/-- Frame-time sources and what the device does with them. -/
structure Sources where
  fs : Edge := {}
  pps : Edge := {}
  /-- Core cycle of the last reference event, per source code 1 to 4. -/
  refs : List (Nat × Nat) := []
  /-- Boundary count since which a source has been valid without a break. -/
  since : List (Nat × Nat) := []
  active : Nat := 0
  holdover : Bool := true
  /-- A step is due: the core cycle of the new frame boundary, modulo a frame (R43). -/
  step : Option Nat := none
  slewing : Bool := false
  /-- Core cycles by which the period in progress is longer than 122,880 (R43): −1, 0 or 1. -/
  adj : Int := 0
  stepCnt : Nat := 0
  halfAmbig : Bool := false
  det : List (Nat × Detector) := []
  /-- SYN_FT_CFG and the offsets of sources 1 to 4 in effect since the last boundary (R47). -/
  cfg : Nat := 0x0A4008D1
  ofs : List (Nat × Nat) := []
  /-- SYN_FT_CFG has been rewritten since the last boundary (R46). -/
  cfgNew : Bool := false
  /-- FRAME_OUT is high (R41), and the pins follow their functions (R450). -/
  out : Bool := false
  open_ : Bool := false
  /-- A step has taken effect in this frame: at most one in a frame; a second condition waits for the next one (R44). -/
  stepped : Bool := false
  again : Bool := false
  /-- A Tow time step, in core cycles, that takes effect with the frame-time step due (R44). -/
  towPend : Option Int := none
deriving DecidableEq, Repr

/-! ### The supervisor (R393 to R408) -/

/-- The states of a supervisor pair (R393). -/
inductive PairSt where
  | active | ready | loading | failed
deriving DecidableEq, Repr

/-- The codes of SUP_HO_STAT. -/
def PairSt.code : PairSt → Nat
  | .active => 0 | .ready => 1 | .loading => 2 | .failed => 3

/-- A pair: its state, the CRC-32 of its firmware section as the image's identity, and its mismatches since cold start. -/
structure Pair where
  st : PairSt
  img : Nat := 0
  strikes : Nat := 0
deriving DecidableEq, Repr

/-- The pairs and a handover. -/
structure Sup where
  a : Pair := { st := .active }
  b : Pair := { st := .ready }
  hoCnt : Nat := 0
  /-- A handover is scheduled; the active pair has stopped accepting writes (R394). -/
  pend : Bool := false
  frozen : Bool := false
  /-- The handover was accepted while an authorised command was verified or applied, which has not ended (R395). -/
  held : Bool := false
  /-- The new active pair has not beaten yet; the outgoing pair is B when true (R395). -/
  waitBeat : Option Bool := none
deriving DecidableEq, Repr

/-- The command buffer and its results (R401 to R405). -/
structure Auth where
  /-- Words of the open buffer: block × 1,024 + index. -/
  words : List (Nat × Word) := []
  /-- Which nonce of the part is in force. -/
  nonce : Nat := 0
  /-- A command has been submitted and waits to be verified. -/
  submit : Option By := none
  /-- The pair that a submitted FIRMWARE command loads: B when true (R393). -/
  loads : Option Bool := none
  lock : Bool := false
  failCnt : Nat := 0
  rejCnt : Nat := 0
  result : Nat := 0
  /-- Consecutive failures that count towards the lockout. -/
  run : Nat := 0
deriving DecidableEq, Repr

/-! ### Retained state and start-up (chapter 17) -/

/-- A Lodge record (R383). -/
structure LdgRec where
  seq : Nat
  opt : Nat
  pwrcyc : Nat
  recNext : Nat
  mark : Nat
  markSeq : Nat
  commitOk : Bool
  pfCnt : Nat
  /-- The CRC-32 over bytes 0 to 59. -/
  crc : Nat := 0
deriving DecidableEq, Repr

/-- A retained configuration (R384), in fields. -/
structure RetCfg where
  seq : Nat
  configId : Nat
  /-- Outputs in effect, latched slice mutes, direction mutes (DL, UL), STOP causes, live banks, and the CRC lists. -/
  outs : List Int
  mutes : List (Nat × MCause)
  dl : List DCause
  ul : List DCause
  stops : List SCause
  liveB : List Nat
  bankCrc : List Nat
  lutCrc : List Nat
  tplCrc : List Nat
  snapCrc : List Nat
  /-- The register runs, as addresses and words that differ from reset. -/
  runs : List (Nat × Word)
  /-- The CRC-32 of the body and the CRC-32 over bytes 0 to 59 of the header. -/
  crcBody : Nat := 0
  crcHdr : Nat := 0
deriving DecidableEq, Repr

/-- A configuration commit in progress: what it writes, segments left before the header, and whether a segment is retried. -/
structure Commit where
  cfg : RetCfg
  left : Nat
  retried : Bool
deriving DecidableEq, Repr

/-- The retained area. -/
structure Retained where
  cfgA : Option RetCfg := none
  cfgB : Option RetCfg := none
  ldgA : Option LdgRec := none
  ldgB : Option LdgRec := none
  /-- The copies chosen last: B when true. -/
  cfgSel : Bool := false
  ldgSel : Bool := false
  job : Option Commit := none
  /-- A trigger fell during the commit in progress. -/
  again : Bool := false
  disc : Bool := false
  failCnt : Nat := 0
  /-- A batch has been journalled since the last commit began. -/
  dirty : Bool := false
deriving DecidableEq, Repr
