-- ==== Sys2Proof/Machine/CarveOps.lean ====
section
/-! DEFINITION. Carve: the edges that templates take, epoch windows, the queue check (chapter 10). -/
namespace Sys2Proof.Machine
open Fld

/-! ### Edges (R235, R244) -/

/-- Core cycles to each edge that a Stencil template finds ahead, within `horizon` (R234, R235). -/
def stencilAhead (d : Dev) (n : Nat) (fall : Bool) (horizon : Nat) : List Nat :=
  let x := d.stencil n
  let p := stnP d n * 15360
  if x.st ≠ .armed ∨ p = 0 then []
  else
    let now := (x.obs.length * 15360 + d.clk.ofs) % p
    let first := (x.edges.filter fun ed => ed.1 == fall).map fun ed => (ed.2 + p - now) % p
    ((List.range (horizon / p + 1)).flatMap fun k => first.map fun a => a + k * p).filter fun a => decide (a ≤ horizon)

/-- Core cycles to each edge that a frame template finds ahead: this frame's and the next one's (R244). -/
def frameAhead (d : Dev) (m horizon : Nat) : List Nat :=
  [0, 1].filterMap fun k =>
    let f := (d.clk.frame + k) % 256
    let a := ftAhead (ftNow d) (f * frameCycles + d.get CRV_TPL_AUX.FOFS m)
    let sel : Bool := match d.get CRV_TPL_AUX.FSEL m with | 0 => true | 1 => f % 2 == 0 | 2 => f % 2 == 1 | _ => false
    if sel = true ∧ 0 ≤ a ∧ a ≤ (horizon : Int) then some a.toNat else none

/-- The edges of a template that lie HORIZON or less ahead (R244), as core cycles from now. -/
def edgesAhead (d : Dev) (m : Nat) : List Nat :=
  let n := d.get CRV_TPL_CFG.STN m
  let h := d.get CRV_CTL.HORIZON * 15360
  if !d.flag CRV_TPL_CFG.EN m then []
  else if !d.flag CRV_TPL_CFG.SRC m then stencilAhead d n (d.flag CRV_TPL_CFG.KIND m) h
  else if d.flag CRV_TPL_CFG.STN_GATE m && (d.stencil n).st = .armed then []
  else frameAhead d m h

/-- Where a template's edges come from: 64 for the frame, else its Stencil and the kind of the edge. -/
def edgeSource (d : Dev) (m : Nat) : Nat :=
  if d.flag CRV_TPL_CFG.SRC m then 64 else 2 * d.get CRV_TPL_CFG.STN m + b2n (d.flag CRV_TPL_CFG.KIND m)

/-- An edge is one that a template has taken already: a frame edge at the same time, a Stencil edge that a commit may have moved by less
than a bin. DESIGN CHOICE (log 220): an edge whose epoch a time step has unwound stays taken. -/
def edgeTaken (d : Dev) (m t : Nat) : Bool :=
  d.crv.taken.any fun p => p.1 == m && p.2.1 == edgeSource d m &&
    (if d.flag CRV_TPL_CFG.SRC m then p.2.2 == t else decide ((ftAhead p.2.2 t).natAbs < 15360))

/-- Taken edges that lie a bin or more back are forgotten. -/
def forgetEdges (d : Dev) : Dev :=
  d.modCrv fun c => { c with taken := c.taken.filter fun p => decide (-15360 < ftAhead (ftNow d) p.2.2) }

/-- The next edge that a template takes, as a frame time. DESIGN CHOICE (log 222): one that it took before it was disabled is not taken again
at a re-enable. -/
def nextEdge (d : Dev) (m : Nat) : Option Nat :=
  let ts := ((edgesAhead d m).map fun a => (a, (ftNow d + a) % ftMod)).filter fun p => !edgeTaken d m p.2
  (ts.foldl (fun (b : Option (Nat × Nat)) p => match b with
    | some q => if p.1 < q.1 then some p else some q
    | none => some p) none).map (·.2)

/-- Carve makes an epoch of a template's next edge (R241, R244), once. -/
def instantiate (e : Env) (m : Nat) (d : Dev) : Dev :=
  match nextEdge d m with
  | none => d
  | some t =>
    let x := templateEpoch d m t
    if openBarred d x then d
    else
      let d1 := d.modCrv fun c => { c with taken := (m, edgeSource d m, t) :: c.taken }
      match openEpoch e x d1 with
      | (d2, true) => d2.modCrv fun c => { c with tplCnt := tset (fun _ => 0) c.tplCnt m ((tget (fun _ => 0) c.tplCnt m + 1) % 65536) }
      | (d2, false) => d2

/-! ### Windows (R245, R246) -/

/-- The open epoch of a number. -/
def epochNum (d : Dev) (n : Nat) : Option Epoch := d.crv.epochs.find? fun x => x.num == n

/-- A presence report of a slice reaches an epoch inside its window (R243, R245); an outside event of the same core cycle counts in its
place. -/
def epochReport (e : Env) (n s : Nat) (outside : Bool) (d : Dev) : Dev :=
  if outside then d
  else match epochNum d n with
  | some x => if reportConfirms d x s ∧ 0 ≤ ftAhead (ftNow d) x.wClose then confirm e x.ord d else d
  | none => d

/-- The window of an epoch opens (R246). -/
def windowOpens (e : Env) (n : Nat) (d : Dev) : Dev :=
  match epochNum d n with
  | some x =>
    if x.windowOpen ∨ x.windowShut ∨ 0 < ftAhead (ftNow d) x.wOpen then d
    else contradictLost e (setEpoch x.ord (fun y => { y with windowOpen := true }) d)
  | none => d

/-- The window of an epoch closes: unconfirmed, it is contradicted; confirmed, it may retire (R242, R246). A report that has
arrived by this cycle confirms first (R243). DESIGN CHOICE (log 178): of events of one core cycle the sender gives an outside event of
R251 first, then a presence report, then a window's close, then due actions. Where an outside event of the cycle unwinds the epoch, that
event alone counts, whichever comes first in the queue. -/
def windowCloses (e : Env) (n : Nat) (outside : Bool) (d0 : Dev) : Dev :=
  let d := match epochNum d0 n with
    | some x => if !outside ∧ (confirmers d0 x).any (reportConfirms d0 x) ∧ ftAhead (ftNow d0) x.wClose = 0 then confirm e x.ord d0 else d0
    | none => d0
  match (if outside then none else epochNum d n) with
  | some x =>
    if x.windowShut ∨ 0 < ftAhead (ftNow d) x.wClose then d
    else if x.confirmed then retireIf x.ord (setEpoch x.ord (fun y => { y with windowOpen := false, windowShut := true }) d)
    else contradict e x.ord d
  | none => d

/-- The parity check of the queue and template memory (R251, R254). -/
def carveCheck (e : Env) (fails : Bool) (d : Dev) : Dev :=
  if fails then unwindWhere (fun _ => true) (raiseLive e d Ev.CRV_CHECK) else clearLive d Ev.CRV_CHECK

end Sys2Proof.Machine
end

----------------

§ **Problem**
The required answer is the exact run of lines above starting at the line with "let f := (d.clk.frame + k) % 256" and ending at the line with "moved by less", with both ends present.

§ **Result**
    let f := (d.clk.frame + k) % 256
    let a := ftAhead (ftNow d) (f * frameCycles + d.get CRV_TPL_AUX.FOFS m)
    let sel : Bool := match d.get CRV_TPL_AUX.FSEL m with | 0 => true | 1 => f % 2 == 0 | 2 => f % 2 == 1 | _ => false
    if sel = true ∧ 0 ≤ a ∧ a ≤ (horizon : Int) then some a.toNat else none

/-- The edges of a template that lie HORIZON or less ahead (R244), as core cycles from now. -/
def edgesAhead (d : Dev) (m : Nat) : List Nat :=
  let n := d.get CRV_TPL_CFG.STN m
  let h := d.get CRV_CTL.HORIZON * 15360
  if !d.flag CRV_TPL_CFG.EN m then []
  else if !d.flag CRV_TPL_CFG.SRC m then stencilAhead d n (d.flag CRV_TPL_CFG.KIND m) h
  else if d.flag CRV_TPL_CFG.STN_GATE m && (d.stencil n).st = .armed then []
  else frameAhead d m h

/-- Where a template's edges come from: 64 for the frame, else its Stencil and the kind of the edge. -/
def edgeSource (d : Dev) (m : Nat) : Nat :=
  if d.flag CRV_TPL_CFG.SRC m then 64 else 2 * d.get CRV_TPL_CFG.STN m + b2n (d.flag CRV_TPL_CFG.KIND m)

/-- An edge is one that a template has taken already: a frame edge at the same time, a Stencil edge that a commit may have moved by less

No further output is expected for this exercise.